Zu den obligaten Bonner Beethovenfesten kamen berühmte Gäste. A. W. Thayer, der Verfasser der großen Beethoven- Biographie, erschein eines Tages, ein kleiner Mann mit großem, von weißem Haupt- und Barthaar umflossenen Kopfe. Er besuchte seine alte Freundin Gustel Grimm, die zum Feste bei uns wohnte. Für uns Kinder war Thayer noch ein besonderer Gegenstand der Bewunderung, verstand er doch, in wenigen Minuten ein Dutzend vierblättriger Kleeblätter aus der Wiese unseres Vorgartens zu finden; sein Auge, das auf Ordnung eingestellt sei, fände deshalb das unregelmäßige vierblättrige Kleeblatt so schnell heraus, erklärte er uns. Wir klebten schnell die gefundenen Kleeblätter auf und Thayer schrieb uns seinen Namen darunter.

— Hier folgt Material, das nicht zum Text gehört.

-- ==== Sys2Proof/Laws/Formats.lean ====
section
/-! SUPPORT. What reading a code gives: each reader of a byte accepts exactly the bytes its writer writes, and refuses
exactly the bytes out of range (chapter 10). -/

namespace Sys2Proof.Machine

/-! ### Numbers and codes -/

theorem finOfByte_eq_some {k : Nat} {b : Byte} {n : Fin k} : finOfByte k b = some n ↔ n.val = b.toNat := by
  unfold finOfByte
  split
  · simp only [Option.some.injEq, Fin.ext_iff]
    exact eq_comm
  · rename_i h
    simp only [reduceCtorEq, false_iff]
    intro e
    have := n.isLt
    omega

theorem finOfByte_eq_none {k : Nat} {b : Byte} : finOfByte k b = none ↔ k ≤ b.toNat := by
  simp [finOfByte]

theorem laneOfByte_eq_some {b : Byte} {n : Fin 4} : laneOfByte b = some n ↔ n.val = b.toNat := finOfByte_eq_some

theorem laneOfByte_eq_none {b : Byte} : laneOfByte b = none ↔ 4 ≤ b.toNat := finOfByte_eq_none

theorem boolOfByte_eq_some {b : Byte} {x : Bool} : boolOfByte b = some x ↔ b = boolByte x := by
  revert b x; decide

theorem boolOfByte_eq_none {b : Byte} : boolOfByte b = none ↔ 1 < b.toNat := by
  revert b; decide

theorem Source.ofByte_eq_some {b : Byte} {x : Source} : Source.ofByte b = some x ↔ b = x.byte := by
  cases x <;> revert b <;> decide

theorem Source.ofByte_eq_none {b : Byte} : Source.ofByte b = none ↔ 1 < b.toNat := by
  revert b; decide

theorem LineRate.ofByte_eq_some {b : Byte} {x : LineRate} : LineRate.ofByte b = some x ↔ b = x.byte := by
  cases x <;> revert b <;> decide

theorem LineRate.ofByte_eq_none {b : Byte} : LineRate.ofByte b = none ↔ 7 < b.toNat := by
  revert b; decide

theorem Parity.ofByte_eq_some {b : Byte} {x : Parity} : Parity.ofByte b = some x ↔ b = x.byte := by
  cases x <;> revert b <;> decide

theorem Parity.ofByte_eq_none {b : Byte} : Parity.ofByte b = Option.none ↔ 2 < b.toNat := by
  revert b; decide

theorem ByteClass.ofByte_eq_some {b : Byte} {x : ByteClass} : ByteClass.ofByte b = some x ↔ b = x.byte := by
  cases x <;> revert b <;> decide

theorem ByteClass.ofByte_eq_none {b : Byte} : ByteClass.ofByte b = none ↔ 5 < b.toNat := by
  revert b; decide

theorem Conversion.ofByte_eq_some {b : Byte} {x : Conversion} : Conversion.ofByte b = some x ↔ b = x.byte := by
  cases x <;> revert b <;> decide

theorem OnMiss.ofByte_eq_some {b : Byte} {x : OnMiss} : OnMiss.ofByte b = some x ↔ b = x.byte := by
  cases x <;> revert b <;> decide

theorem TailPolicy.ofByte_eq_some {b : Byte} {x : TailPolicy} : TailPolicy.ofByte b = some x ↔ b = x.byte := by
  cases x <;> revert b <;> decide

theorem TailPolicy.ofByte_eq_none {b : Byte} : TailPolicy.ofByte b = none ↔ 1 < b.toNat := by
  revert b; decide

theorem SumMode.ofByte_eq_none {b : Byte} : SumMode.ofByte b = none ↔ 1 < b.toNat := by
  revert b; decide

theorem RowPolicy.ofByte_eq_none {b : Byte} : RowPolicy.ofByte b = none ↔ 1 < b.toNat := by
  revert b; decide

theorem ReadWidth.ofByte_eq_none {b : Byte} : ReadWidth.ofByte b = none ↔ b ≠ 32 ∧ b ≠ 48 := by
  revert b; decide

/-! ### Numbers of several bytes (R164) -/

theorem bytes16_inj {a b : BitVec 16} : bytes16 a = bytes16 b ↔ a = b := by
  constructor
  · intro h
    simp only [bytes16, List.cons.injEq, and_true] at h
    obtain ⟨h1, h2⟩ := h
    apply BitVec.eq_of_toNat_eq
    have h1 := congrArg BitVec.toNat h1
    have h2 := congrArg BitVec.toNat h2
    simp only [BitVec.extractLsb'_toNat, Nat.shiftRight_eq_div_pow] at h1 h2
    omega
  · rintro rfl
    rfl

theorem bytes32_inj {a b : BitVec 32} : bytes32 a = bytes32 b ↔ a = b := by
  constructor
  · intro h
    simp only [bytes32, List.cons.injEq, and_true] at h
    obtain ⟨h1, h2, h3, h4⟩ := h
    apply BitVec.eq_of_toNat_eq
    have h1 := congrArg BitVec.toNat h1
    have h2 := congrArg BitVec.toNat h2
    have h3 := congrArg BitVec.toNat h3
    have h4 := congrArg BitVec.toNat h4
    simp only [BitVec.extractLsb'_toNat, Nat.shiftRight_eq_div_pow] at h1 h2 h3 h4
    omega
  · rintro rfl
    rfl

theorem natByte_fin {k : Nat} (n : Fin k) (hk : k ≤ 256) {b : Byte} : b = natByte n ↔ n.val = b.toNat := by
  have hn := n.isLt
  constructor
  · rintro rfl
    simp only [natByte, BitVec.toNat_ofNat]
    omega
  · intro h
    apply BitVec.eq_of_toNat_eq
    simp only [natByte, BitVec.toNat_ofNat]
    omega

/-- A padded list has the length it is padded to, when it is not longer already. -/
theorem length_padTo (n : Nat) (l : List Byte) (h : l.length ≤ n) : (padTo n l).length = n := by
  simp only [padTo, List.length_append, List.length_replicate]
  omega

/-- The bits of a lane set are its members, and no others are set. -/
theorem laneSetByte_spec (p : Fin 4 → Bool) :
    (laneSetByte p).toNat < 16 ∧ ∀ n : Fin 4, (laneSetByte p).getLsbD n.val = p n := by
  have key : ∀ a b c d : Bool, (flagsByte [a, b, c, d]).toNat < 16 ∧ (flagsByte [a, b, c, d]).getLsbD 0 = a ∧
      (flagsByte [a, b, c, d]).getLsbD 1 = b ∧ (flagsByte [a, b, c, d]).getLsbD 2 = c ∧
      (flagsByte [a, b, c, d]).getLsbD 3 = d := by decide
  obtain ⟨h, h0, h1, h2, h3⟩ := key (p 0) (p 1) (p 2) (p 3)
  refine ⟨h, fun n => ?_⟩
  match n with
  | 0 => exact h0
  | 1 => exact h1
  | 2 => exact h2
  | 3 => exact h3

/-! ### Settings and table entries -/

/-- Settings as carried are read as the settings they spell (section 10.6.7). -/
theorem Settings.ofRaw_of_codes {r : RawSettings} {x : Settings} (h1 : r.enabled = boolByte x.enabled)
    (h2 : r.source = x.source.byte) (h3 : r.rate = x.rate.byte) (h4 : r.parity = x.parity.byte)
    (h5 : x.table.val = r.table.toNat) (h6 : x.plan.val = r.plan.toNat) (h7 : r.idle = x.idle)
    (h8 : r.limit = x.limit) (h9 : r.faultNotices = boolByte x.faultNotices) : Settings.ofRaw r = some x := by
  unfold Settings.ofRaw
  rw [boolOfByte_eq_some.mpr h1, Source.ofByte_eq_some.mpr h2, LineRate.ofByte_eq_some.mpr h3,
    Parity.ofByte_eq_some.mpr h4, finOfByte_eq_some.mpr h5, finOfByte_eq_some.mpr h6, boolOfByte_eq_some.mpr h9, h7, h8]
  rfl

/-- Settings are refused exactly when some code is out of range (R11, check 2). -/
theorem Settings.ofRaw_eq_none {r : RawSettings} : Settings.ofRaw r = none ↔
    ¬(r.enabled.toNat ≤ 1 ∧ r.source.toNat ≤ 1 ∧ r.rate.toNat ≤ 7 ∧ r.parity.toNat ≤ 2 ∧ r.table.toNat ≤ 7 ∧
      r.plan.toNat ≤ 7 ∧ r.faultNotices.toNat ≤ 1) := by
  have e1 := @boolOfByte_eq_none r.enabled
  have e2 := @Source.ofByte_eq_none r.source
  have e3 := @LineRate.ofByte_eq_none r.rate
  have e4 := @Parity.ofByte_eq_none r.parity
  have e5 := @finOfByte_eq_none 8 r.table
  have e6 := @finOfByte_eq_none 8 r.plan
  have e7 := @boolOfByte_eq_none r.faultNotices
  unfold Settings.ofRaw
  cases h1 : boolOfByte r.enabled <;> cases h2 : Source.ofByte r.source <;> cases h3 : LineRate.ofByte r.rate <;>
    cases h4 : Parity.ofByte r.parity <;> cases h5 : finOfByte 8 r.table <;> cases h6 : finOfByte 8 r.plan <;>
    cases h7 : boolOfByte r.faultNotices <;>
    simp only [h1, h2, h3, h4, h5, h6, h7, true_iff, false_iff, reduceCtorEq, Option.bind_eq_bind, Option.bind_some,
      Option.bind_none, Option.pure_def] at * <;> omega

/-- A load's entries are refused exactly when some class code is undefined (R26). -/
theorem tableEntriesOfRaw_eq_none (es : List RawTableEntry) :
    tableEntriesOfRaw es = none ↔ ∃ e ∈ es, 5 < e.classCode.toNat := by
  induction es with
  | nil => simp [tableEntriesOfRaw]
  | cons e es ih =>
    have hc := @ByteClass.ofByte_eq_none e.classCode
    simp only [tableEntriesOfRaw, TableEntry.ofRaw]
    cases h : ByteClass.ofByte e.classCode with
    | none =>
      simp only [h, true_iff] at hc
      simp only [Option.bind_eq_bind, Option.bind_none, true_iff]
      exact ⟨e, List.mem_cons_self .., hc⟩
    | some c =>
      simp only [h, reduceCtorEq, false_iff] at hc
      simp only [Option.bind_eq_bind, Option.bind_some, Option.pure_def]
      cases h2 : tableEntriesOfRaw es with
      | none =>
        rw [h2] at ih
        obtain ⟨f, hf, h5⟩ := ih.mp rfl
        simp only [true_iff]
        exact ⟨f, List.mem_cons_of_mem _ hf, h5⟩
      | some x =>
        rw [h2] at ih
        simp only [reduceCtorEq, false_iff] at ih ⊢
        rintro ⟨f, hf, h5⟩
        rcases List.mem_cons.mp hf with rfl | hf
        · exact hc h5
        · exact ih ⟨f, hf, h5⟩

/-- A load's entries are read one by one, each with its translation and class (R24). -/
theorem tableEntriesOfRaw_eq_some (es : List RawTableEntry) :
    ∀ x : List TableEntry, tableEntriesOfRaw es = some x → x.length = es.length ∧
      ∀ (i : Nat) (e : RawTableEntry), es[i]? = some e → ∃ y : TableEntry, x[i]? = some y ∧ y.translation = e.translation ∧ y.cls.byte = e.classCode := by
  induction es with
  | nil =>
    intro x h
    simp only [tableEntriesOfRaw, Option.some.injEq] at h
    subst h
    simp
  | cons e es ih =>
    intro x
    simp only [tableEntriesOfRaw, TableEntry.ofRaw]
    cases h : ByteClass.ofByte e.classCode with
    | none => simp
    | some c =>
      cases h2 : tableEntriesOfRaw es with
      | none => simp
      | some y =>
        simp only [Option.bind_eq_bind, Option.bind_some, Option.pure_def, Option.some.injEq]
        rintro rfl
        refine ⟨by simp [(ih y h2).1], fun i f hi => ?_⟩
        cases i with
        | zero =>
          simp only [List.getElem?_cons_zero, Option.some.injEq] at hi
          subst hi
          exact ⟨_, rfl, rfl, (ByteClass.ofByte_eq_some.mp h).symm⟩
        | succ i =>
          simp only [List.getElem?_cons_succ] at hi ⊢
          exact (ih y h2).2 i f hi

/-! ### Groups of a request -/

/-- Consecutive groups are the first and those after it (R101, R107). -/
theorem groupsFrom_eq (n first : Nat) : groupsFrom first n = (List.range n).map (fun k => first + k) := by
  induction n generalizing first with
  | zero => rfl
  | succ n ih =>
    rw [groupsFrom, ih, List.range_succ_eq_map, List.map_cons, List.map_map]
    simp only [Nat.add_zero, List.cons.injEq, true_and]
    apply List.map_congr_left
    intro k _
    simp only [Function.comp, Nat.succ_eq_add_one]
    omega

/-- The entries of a table from an index on are those at the indices after it (R32). -/
theorem readEntries_eq (t : List (Nat × TableEntry)) (n first : Nat) :
    readEntries t first n = (List.range n).map (fun j => tableEntry t (first + j)) := by
  induction n generalizing first with
  | zero => rfl
  | succ n ih =>
    rw [readEntries, ih, List.range_succ_eq_map, List.map_cons, List.map_map]
    simp only [Nat.add_zero, List.cons.injEq, true_and]
    apply List.map_congr_left
    intro k _
    simp only [Function.comp, Nat.succ_eq_add_one]
    congr 1
    omega

end Sys2Proof.Machine
end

Die Töne des Hammerklaviers sind verklungen, Spieler und Hörer und Tänzer fast alle ins Grab gesunken, und das alte Instrument gehört schon lange nicht mehr in die neuen Zeiten, oder etwa doch wieder in die neueste, da man wieder Bach liebt und spielt und die Meister vor Bach?
Für uns, die Nachkommen Nikolaus Simrocks, bleibt es ein äußeres Zeichen der Verbundenheit mit Beethoven, dessen hundertsten Todestag die Welt in diesem Jahre feiert.